*** Opening Data records ***
/-- The log, trace and sweep areas, locked (R348, R349, R340). -/
def setAreas : Prog :=
  progs [
    wr64 (.mod 3) Reg.MOD3.LOG_BASE_LO Reg.MOD3.LOG_BASE_HI (chosen 0 65536), wr64 (.mod 3) Reg.MOD3.TRACE_BASE_LO Reg.MOD3.TRACE_BASE_HI (chosen 1 65536),
    wr64 (.mod 3) Reg.MOD3.SWEEP_BASE_LO Reg.MOD3.SWEEP_BASE_HI (chosen 2 (2 ^ 20)), wr (.mod 3) Reg.MOD3.CFG_LOCK_LOCK 1]

/-- The HDM window, wholly within the capacity, locked, and its size in the CXL DVSEC range registers (R368). -/
def setHdm : Prog :=
  .look fun s =>
    let cap := hbmBytes s / 2 ^ 28
    let units := (Config.firmwareChoice 6).toNat % (min 1024 cap + 1)
    let base := (Config.firmwareChoice 5).toNat % (cap - units + 1) * 2 ^ 28
    progs [wr .hif Reg.HIF.HDM_HBM_BASE_LO (base / 2 ^ 28), wr .hif Reg.HIF.HDM_HBM_BASE_HI (base / 2 ^ 32), wr .hif Reg.HIF.HDM_UNITS units,
      wr .hif Reg.HIF.HDM_LOCK_LOCK 1, modHost fun h => { h with dvsecSize := units * 2 ^ 28 }]

/-- The node identity and torus size, locked; role B sets the pair bit (R296). -/
def setNode : Prog :=
  .look fun s =>
    let b := ofBool (rd s (.mod 4) Reg.MOD4.PAIR_STATUS_ROLE == 2)
    let d := (Config.firmwareChoice 8).toNat
    progs [wr (.bnd 7) Reg.BND7.NODE_ID (putBits (Config.firmwareChoice 7).toNat 15 1 b),
      wr (.bnd 7) Reg.BND7.DIMS_DX_M1 (bits d 0 5), wr (.bnd 7) Reg.BND7.DIMS_DY_M1 (bits d 5 5), wr (.bnd 7) Reg.BND7.DIMS_DZ_M1 (bits d 10 5),
      wr (.bnd 7) Reg.BND7.FAB_CTRL_LOCK 1]

/-- In a pair, the mirror area with its lock and a window over it; the state is START, and JOINED stays 0 (R355, R356, R362). -/
def setPair : Prog :=
  .look fun s => whenP (rd s (.mod 4) Reg.MOD4.PAIR_STATUS_ROLE != 0) (
    let base := chosen 3 65536
    let size := chosen 4 65536
    let w := (Config.firmwareChoice 9).toNat % 16
    progs [
      wr64 (.mod 4) Reg.MOD4.MIR_BASE_LO Reg.MOD4.MIR_BASE_HI base, wr64 (.mod 4) Reg.MOD4.MIR_SIZE_LO Reg.MOD4.MIR_SIZE_HI size,
      wr (.mod 4) Reg.MOD4.MIR_LOCK_LOCK 1,
      wr (.bnd 7) Reg.BND7.WINDOW_BASE_LO (base % 2 ^ 32) w, wr (.bnd 7) Reg.BND7.WINDOW_BASE_HI (base / 2 ^ 32) w,
      wr (.bnd 7) Reg.BND7.WINDOW_LENGTH_M1_LO ((size - 1) % 2 ^ 32) w, wr (.bnd 7) Reg.BND7.WINDOW_LENGTH_M1_HI ((size - 1) / 2 ^ 32) w,
      wr (.bnd 7) Reg.BND7.WINDOW_WR 1 w, wr (.bnd 7) Reg.BND7.WINDOW_VALID 1 w,
      setPairState 6])

/-- One entry of the repair log applied (R335, R336): a spare mapping (0), or a fence with its cause (1). -/
def restoreEntry (e : Nat × Nat) : Prog :=
  if e.1 = 0 then
    let col := e.2 % 256
    let spare := e.2 / 256 % 4
    let arr := e.2 / 1024 % 4
    let g := e.2 / 4096 % 12
    mapSpare (e.2 / 49152) g arr spare col
  else if e.1 = 1 then
    let p := e.2 / 256
    let f := if p < 32 then Reg.MOD3.FENCED_LO else Reg.MOD3.FENCED_HI
    progs [wr (.pst p) Reg.PST.RUN_CTRL_FENCED 1, wr (.pst p) Reg.PST.RUN_CTRL_FENCE_CAUSE (e.2 % 256),
      .look fun s => wr (.mod 3) f ((rd s (.mod 3) f).lor (2 ^ (p % 32)))]
  else .skip

/-- Firmware reports ready: READY, PAIR_ALIVE low unless software has released it, and the rings accept (R352, R375, R401). -/
def reportReady : Prog :=
  .look fun s => progs [
    modSec fun x => { x with phase := .ready, everReady := true },
    wr .rst Reg.RST.BOOT_STATUS_READY 1,
    modPins fun p => { p with aliveLow := rd s (.mod 4) Reg.MOD4.PAIR_CTRL_ALIVE_RELEASE == 0 },
    mirInterval, trace 8 852]

/-- STATUS with READY on every UP port; the port's own messages may go again (R302, R396). -/
def sendReady : Prog := .look fun s => forEach ((List.range 7).filter (portUp s)) fun p => .seq (sendStatus p) (pumpPort p)

/-! ### The strap (R398 to R400) -/

/-- The role of a code: 0 solo, 1 A, 2 B (R399). -/
def codeRole (c : Nat) : Nat := if 4 ≤ c ∧ c < 8 then 2 else if 8 ≤ c ∧ c < 12 then 1 else 0

/-- Whether a code boots from the host (R399, R400). -/
def codeHost (c : Nat) : Bool := c == 0 || c == 3 || (decide (4 ≤ c) && !bit c 1)

/-- Whether a code's rate is 106.25 Gb/s (R399). -/
def codeSlow (c : Nat) : Bool := decide (4 ≤ c) && !bit c 0

/-! ### Images (R404 to R407) -/

/-- The fixed rules of a header (R404). -/
def romHeaderOk (h : List Byte) : Bool :=
  leAt h 0 4 == 0x4E574954 && leAt h 4 4 == 1 && decide (0 < leAt h 8 4) && decide (leAt h 12 1 ≤ 64) && decide (8192 + leAt h 16 4 ≤ 7340032) &&
  (sliceBytes h 13 3).all (· == 0) && (sliceBytes h 0x185A 0x7A6).all (· == 0)

/-- The signed bytes of a header. -/
def signedBytes (h : List Byte) : List Byte := h.take 0x0E5A

/-- A public key against its fuse, and its signature (R406). -/
def keyOk (h : List Byte) (pub sig : Nat) (hash : List Byte) : Bool × Bool :=
  let k := sliceBytes h pub 1793
  (shake256 k 32 == hash, Config.falconVerify k (signedBytes h) (sliceBytes h sig 1280))

/-- The first check an image fails: 0 to 4 in the order of R406, 5 for R407; none where it passes. The fuses are those last read (R401 step 3, R396). -/
def romFails (s : State) (h body : List Byte) : Option Nat :=
  let f := s.sec.shadow
  let v := keyOk h 0x58 0x0E5A f.vendorKeyHash
  let o := keyOk h 0x0759 0x135A f.ownerKeyHash
  if !romHeaderOk h then some 0
  else if !v.1 then some 1
  else if !v.2 then some 2
  else if f.ownerEn && !(o.1 && o.2) then some 3
  else if shake256 body 64 != sliceBytes h 0x18 64 then some 4
  else if leAt h 12 1 < f.rollback then some 5
  else none

/-- The header of a flash slot (R403). -/
def slotHeader (s : State) (i : Nat) : List Byte := smList byteDefault s.mem.flash (i * 2 ^ 24) 8192

/-- The body of a flash slot, where its header's size is in range. -/
def slotBody (s : State) (i : Nat) : List Byte :=
  let n := leAt (slotHeader s i) 16 4
  if 8192 + n ≤ 7340032 then smList byteDefault s.mem.flash (i * 2 ^ 24 + 8192) n else []

/-- The slot state record's byte of a slot: bit 0 CONFIRMED, bits 2 and 1 TRIES (R405; the record's layout is the model's, log entry 29). -/
def slotState (s : State) (i : Nat) : Nat := (smGet byteDefault s.mem.flash (0x02000000 + i)).toNat

/-- A slot's state written. -/
def putSlotState (i v : Nat) : Prog := .prim (.bytes .flash (0x02000000 + i) [BitVec.ofNat 8 v])

/-- The slots the ROM tries, in order (R405). -/
def slotOrder (s : State) : List Nat :=
  (if leAt (slotHeader s 0) 8 4 < leAt (slotHeader s 1) 8 4 then [1, 0] else [0, 1]).filter fun i =>
    bit (slotState s i) 0 || bits (slotState s i) 1 2 != 3

/-- A failed check recorded, with the slot and the check (R406, R407); an image of the host has no slot, and the slot's item is free. -/
def imageFault (slot : Option Nat) (check : Nat) : Prog :=
  let code := if check = 5 then Code.SEC_ROLLBACK else Code.SEC_IMAGE
  match slot with
  | some i => raise code 852 0 noLeg 0 [w32 i, w32 (Config.imageCheck check).toNat]
  | none => withFree fun v => raise code 852 0 noLeg 0 [w32 v, w32 (Config.imageCheck check).toNat]
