/-- O8. On every V-gate, a leg of any operation that executes and whose residues do not mismatch twice (R145) is carried out and completes, as in
MatrixLegsComplete; OPT_UPDATE executes where its scalar record passes (R143). -/
def Obligations.VectorLegsComplete : Prop :=
  ∀ (s : State) (p : Fin 64) (v : Fin 3) (chk : HwCheck) (e : Env), isPersistent chk = false →
    (Issues s p (vGate v) 1 (opElemwise chk []) e → Completes s (.elemwise p v chk []) (opElemwise chk []) e) ∧
    (Issues s p (vGate v) 2 (opReduceVector chk []) e → Completes s (.reduceVector p v chk []) (opReduceVector chk []) e) ∧
    (Issues s p (vGate v) 3 (opNorm chk []) e → Completes s (.norm p v chk []) (opNorm chk []) e) ∧
    (Issues s p (vGate v) 4 (opSmNormalise chk []) e → Completes s (.smNormalise p v chk []) (opSmNormalise chk []) e) ∧
    (Issues s p (vGate v) 5 (opSmMerge chk []) e → Completes s (.smMerge p v chk []) (opSmMerge chk []) e) ∧
    (Issues s p (vGate v) 6 (opKl chk []) e → Completes s (.kl p v chk []) (opKl chk []) e) ∧
    (Issues s p (vGate v) 7 (opOptUpdate chk []) e → Completes s (.optUpdate p v chk []) (opOptUpdate chk []) e) ∧
    (Issues s p (vGate v) 8 (opConvert chk []) e → Completes s (.convert p v chk []) (opConvert chk []) e) ∧
    (Issues s p (vGate v) 9 (opCompress24 chk []) e → Completes s (.compress24 p v chk []) (opCompress24 chk []) e) ∧
    (Issues s p (vGate v) 10 (opCacheFill chk []) e → Completes s (.cacheFill p v chk []) (opCacheFill chk []) e) ∧
    (Issues s p (vGate v) 11 (opCacheSpill chk []) e → Completes s (.cacheSpill p v chk []) (opCacheSpill chk []) e) ∧
    (Issues s p (vGate v) 12 (opSketch chk []) e → Completes s (.sketch p v chk []) (opSketch chk []) e)

/-- O9. A G-gate leg that executes, with no residue that mismatches twice (R331), is carried out and completes, as in MatrixLegsComplete; the three
embedding legs where the record of their table is not poisoned and the table serves the use (R190). -/
def Obligations.GraphLegsComplete : Prop :=
  ∀ (s : State) (p : Fin 64) (chk : HwCheck) (e : Env), isPersistent chk = false →
    (Issues s p 0 1 opSample e → Completes s (.sample p []) opSample e) ∧
    (Issues s p 0 2 opGather e → Completes s (.gather p []) opGather e) ∧
    (Issues s p 0 3 (opScatterAdd chk) e → Completes s (.scatterAdd p chk []) (opScatterAdd chk) e) ∧
    (Issues s p 0 4 (opAggregate chk) e → Completes s (.aggregate p chk []) (opAggregate chk) e) ∧
    (∀ t, Issues s p 0 5 opEmbGather e →
      (let f := entered opEmbGather e; embRecord f.view (f.desc f.leg.a) (bits f.leg.p0 0 8) = some t ∧ gatherTableOk f t = true) →
      Completes s (.embGather p []) opEmbGather e) ∧
    (∀ t, Issues s p 0 6 (opEmbScatter chk) e →
      (let f := entered (opEmbScatter chk) e; embRecord f.view (f.desc f.leg.c) (bits f.leg.p0 0 8) = some t ∧ scatterTableOk f t = true) →
      Completes s (.embScatter p chk []) (opEmbScatter chk) e) ∧
    (∀ t, Issues s p 0 7 opEmbRefresh e →
      (let f := entered opEmbRefresh e; embRecord f.view (f.desc f.leg.a) (bits f.leg.p0 0 8) = some t ∧ refreshTableOk f t = true) →
      Completes s (.embRefresh p []) opEmbRefresh e)

/-- O10. An X-gate leg that executes, with no residue that mismatches twice (R331), is carried out and completes, as in MatrixLegsComplete: STORE,
ATOMIC_ADD, REDUCE where its channel is ready (R310, R313), OFFLOAD, KV_SEND, STAGE_SEND where its peer differs in y alone (R305), and NORM in each
phase where the leg's PHASE is the command's. -/
def Obligations.ExchangeLegsComplete : Prop :=
  ∀ (s : State) (p : Fin 64) (chk : HwCheck) (e : Env), isPersistent chk = false →
    (Issues s p 11 1 opStore e → Completes s (.store p []) opStore e) ∧
    (Issues s p 11 2 opAtomicAdd e → Completes s (.atomicAdd p []) opAtomicAdd e) ∧
    (Issues s p 11 3 (opReduce chk) e → Completes s (.reduce p chk []) (opReduce chk) e) ∧
    (Issues s p 11 4 (opNormX 0 packBody) e → bits e.leg.p0 0 2 = 0 → Completes s (.normPack p []) (opNormX 0 packBody) e) ∧
    (Issues s p 11 4 (opNormX 1 unpackBody) e → bits e.leg.p0 0 2 = 1 → Completes s (.normUnpack p []) (opNormX 1 unpackBody) e) ∧
    (Issues s p 11 4 (opNormX 2 returnBody) e → bits e.leg.p0 0 2 = 2 → Completes s (.normReturn p []) (opNormX 2 returnBody) e) ∧
    (Issues s p 11 6 opOffload e → Completes s (.offload p []) opOffload e) ∧
    (Issues s p 11 7 opKvSend e → Completes s (.kvSend p []) opKvSend e) ∧
    (Issues s p 11 8 opStageSend e → Completes s (.stageSend p []) opStageSend e)
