-- ==== Sys2Proof/Laws/Legs.lean ====
section
/-! SUPPORT. What the effect of a leg leaves alone: pistes, runs, waits, counts, epochs, region tables, commands and the rest change only where
a leg fails, and no effect moves a gate to another leg. -/

namespace Sys2Proof.Machine

open Sys2Proof

set_option Elab.async false
set_option linter.unusedTactic false
set_option linter.unreachableTactic false
set_option linter.unusedVariables false

/-! ### What is kept -/

/-- The parts of the state that no leg changes unless it fails; pistes, gates and SIGNALs due stand beside them. -/
def coreView (s : State) :=
  (s.runs, s.sync, s.counts, s.mode, s.layout, s.rgn, s.host, s.fr, s.pins, s.pwr, s.fuses, s.sec, s.ports, s.mem.mapMem, s.mem.flash,
    s.mem.hostRefused)

/-- The leg a gate stands at, and whether it has been carried out. -/
def standsAt (s : State) (i : Nat) : Nat × Bool := ((gateOf s i).next, (gateOf s i).busy)

/-- What the effect of a leg leaves as it was. -/
structure LegKeeps (s t : State) : Prop where
  core : coreView t = coreView s
  pistes : t.pistes = s.pistes
  gates : standsAt t = standsAt s
  signals : t.units.signalsDue = s.units.signalsDue

theorem LegKeeps.refl (s : State) : LegKeeps s s := ⟨rfl, rfl, rfl, rfl⟩

theorem LegKeeps.trans {s t u : State} (h : LegKeeps s t) (g : LegKeeps t u) : LegKeeps s u :=
  ⟨g.core.trans h.core, g.pistes.trans h.pistes, g.gates.trans h.gates, g.signals.trans h.signals⟩

theorem coreView_refused {s t : State} (h : coreView t = coreView s) : t.mem.hostRefused = s.mem.hostRefused := by
  simp only [coreView, Prod.mk.injEq] at h
  exact h.2.2.2.2.2.2.2.2.2.2.2.2.2.2.2

/-- Translation refuses no page after a change that keeps the refusals. -/
theorem NoRefusal.of_core {s t : State} (hs : NoRefusal s) (h : coreView t = coreView s) : NoRefusal t := by
  intro a
  have := hs a
  unfold hostRefuses at this ⊢
  rw [coreView_refused h]
  exact this

/-- No access is refused where translation refuses none and the host answers every access. -/
theorem refusedIn_none {s : State} {l : List Span} (h : NoRefusal s) : refusedIn s [] l = none := by
  unfold refusedIn
  have (a : Nat) : hostRefuses s a = false := h a
  simp [this]

/-! ### Programs that keep it -/

/-- A program leaves what a leg's effect leaves, where translation refuses nothing. -/
def Pres (p : Prog) : Prop := ∀ s, NoRefusal s → LegKeeps s (p.run s)

variable {β : Type}

theorem pres_skip : Pres .skip := fun s _ => LegKeeps.refl s
theorem pres_seq {p q : Prog} (hp : Pres p) (hq : Pres q) : Pres (.seq p q) :=
  fun s hs => (hp s hs).trans (hq _ (hs.of_core (hp s hs).core))
theorem pres_look {f : State → Prog} (h : ∀ s, NoRefusal s → Pres (f s)) : Pres (.look f) := fun s hs => h s hs s hs
theorem pres_nil : Pres (progs []) := pres_skip
theorem pres_cons {p : Prog} {r : List Prog} (hp : Pres p) (hr : Pres (progs r)) : Pres (progs (p :: r)) := pres_seq hp hr

theorem pres_progs {l : List Prog} (h : ∀ p ∈ l, Pres p) : Pres (progs l) := by
  induction l with
  | nil => exact pres_skip
  | cons p r ih => exact pres_seq (h p (by simp)) (ih fun q hq => h q (by simp [hq]))
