theorem exec_fill (r : Fin 64) (dst n space : Nat) (pattern : DWord) (s : State) : exec (.fill r dst n space pattern) s = .next (Prog.run
    (whenP (!spaceHot s space (dst + stepAt s r (.fill dst n space pattern)) (stepLen n (stepAt s r (.fill dst n space pattern))))
      (inSteps r (.fill dst n space pattern) (fillFirst dst n space pattern) fun c => fillStep c dst n space pattern c.part.moved)) s) := by
  show done (progFill r dst n space pattern) s = _
  unfold progFill fillFirst
  rw [done_eq, run_look]

section
variable {s : State} {r : Fin 64} {c : Cmd} {src dst n sp dp : Nat}

/-- A COPY waits whole while its step is on a stack at CRIT. -/
theorem exec_copy_hot (h : (spaceHot s sp (src + stepAt s r (.copy src dst n sp dp)) (stepLen n (stepAt s r (.copy src dst n sp dp))) ||
    spaceHot s dp (dst + stepAt s r (.copy src dst n sp dp)) (stepLen n (stepAt s r (.copy src dst n sp dp)))) = true) :
    exec (.copy r src dst n sp dp) s = .next s := by
  rw [exec_copy, ← Bool.not_or, h, Bool.not_true, run_whenP_false]

/-- A COPY that begins while its first step is on no stack at CRIT. -/
theorem exec_copy_first (hnone : underWay s r (.copy src dst n sp dp) = none) (hc : Awaits s r (.copy src dst n sp dp) c)
    (hsrc : spaceHot s sp src (stepLen n 0) = false) (hdst : spaceHot s dp dst (stepLen n 0) = false) :
    exec (.copy r src dst n sp dp) s = .next (Prog.run (if n = 0 then finish c.id 0 0
      else if outside s sp src n || outside s dp dst n then finish c.id Code.CMD_RANGE 0 else copyStep c src dst n sp dp 0) (begun s c)) := by
  rw [exec_copy, stepAt_first hnone, Nat.add_zero, Nat.add_zero, hsrc, hdst, Bool.not_false, Bool.and_self, run_whenP_true,
    run_inSteps_first hnone hc, run_copyFirst]

theorem exec_fill_first {pattern : DWord} (hnone : underWay s r (.fill dst n dp pattern) = none) (hc : Awaits s r (.fill dst n dp pattern) c)
    (hdst : spaceHot s dp dst (stepLen n 0) = false) :
    exec (.fill r dst n dp pattern) s = .next (Prog.run (if n = 0 then finish c.id 0 0
      else if outside s dp dst n then finish c.id Code.CMD_RANGE 0 else fillStep c dst n dp pattern 0) (begun s c)) := by
  rw [exec_fill, stepAt_first hnone, Nat.add_zero, hdst, Bool.not_false, run_whenP_true, run_inSteps_first hnone hc, run_fillFirst]

/-- A step of a COPY within the capacity and on no stack at CRIT. -/
theorem exec_copy_step {o : Nat} (h : Steps s r (.copy src dst n sp dp) c o) (ho : o < n) (hsrcIn : outside s sp src n = false)
    (hdstIn : outside s dp dst n = false) (hsrc : spaceHot s sp (src + o) (stepLen n o) = false) (hdst : spaceHot s dp (dst + o) (stepLen n o) = false) :
    ∃ u, StepState s u c ∧ exec (.copy r src dst n sp dp) s = .next ((copyStep c src dst n sp dp o).run u) := by
  have hfirst : Awaits s r (.copy src dst n sp dp) c →
      (copyFirst src dst n sp dp c).run (begun s c) = (copyStep c src dst n sp dp 0).run (begun s c) := fun _ => by
    rw [run_copyFirst, if_neg (by omega), hsrcIn, hdstIn, Bool.or_self, if_neg Bool.false_ne_true]
  obtain ⟨u, hu, hrun⟩ := run_inSteps_at h hfirst (next := fun c => copyStep c src dst n sp dp c.part.moved) rfl
  exact ⟨u, hu, by rw [exec_copy, stepAt_of_steps h, hsrc, hdst, Bool.not_false, Bool.and_self, run_whenP_true, hrun]⟩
*** Closing Data records ***
▶ [What the exercise asks]: All that should be written out is the stretch of lines above between the one holding "order (R405). -/" and the one holding "(Issues s p (vGate v) 1 (opElemwise", inclusive, exactly as given.

▶ [Task output]:
/-- The slots the ROM tries, in order (R405). -/
def slotOrder (s : State) : List Nat :=
  (if leAt (slotHeader s 0) 8 4 < leAt (slotHeader s 1) 8 4 then [1, 0] else [0, 1]).filter fun i =>
    bit (slotState s i) 0 || bits (slotState s i) 1 2 != 3

/-- A failed check recorded, with the slot and the check (R406, R407); an image of the host has no slot, and the slot's item is free. -/
def imageFault (slot : Option Nat) (check : Nat) : Prog :=
  let code := if check = 5 then Code.SEC_ROLLBACK else Code.SEC_IMAGE
  match slot with
  | some i => raise code 852 0 noLeg 0 [w32 i, w32 (Config.imageCheck check).toNat]
  | none => withFree fun v => raise code 852 0 noLeg 0 [w32 v, w32 (Config.imageCheck check).toNat]
/-- O8. On every V-gate, a leg of any operation that executes and whose residues do not mismatch twice (R145) is carried out and completes, as in
MatrixLegsComplete; OPT_UPDATE executes where its scalar record passes (R143). -/
def Obligations.VectorLegsComplete : Prop :=
  ∀ (s : State) (p : Fin 64) (v : Fin 3) (chk : HwCheck) (e : Env), isPersistent chk = false →
    (Issues s p (vGate v) 1 (opElemwise chk []) e → Completes s (.elemwise p v chk []) (opElemwise chk []) e) ∧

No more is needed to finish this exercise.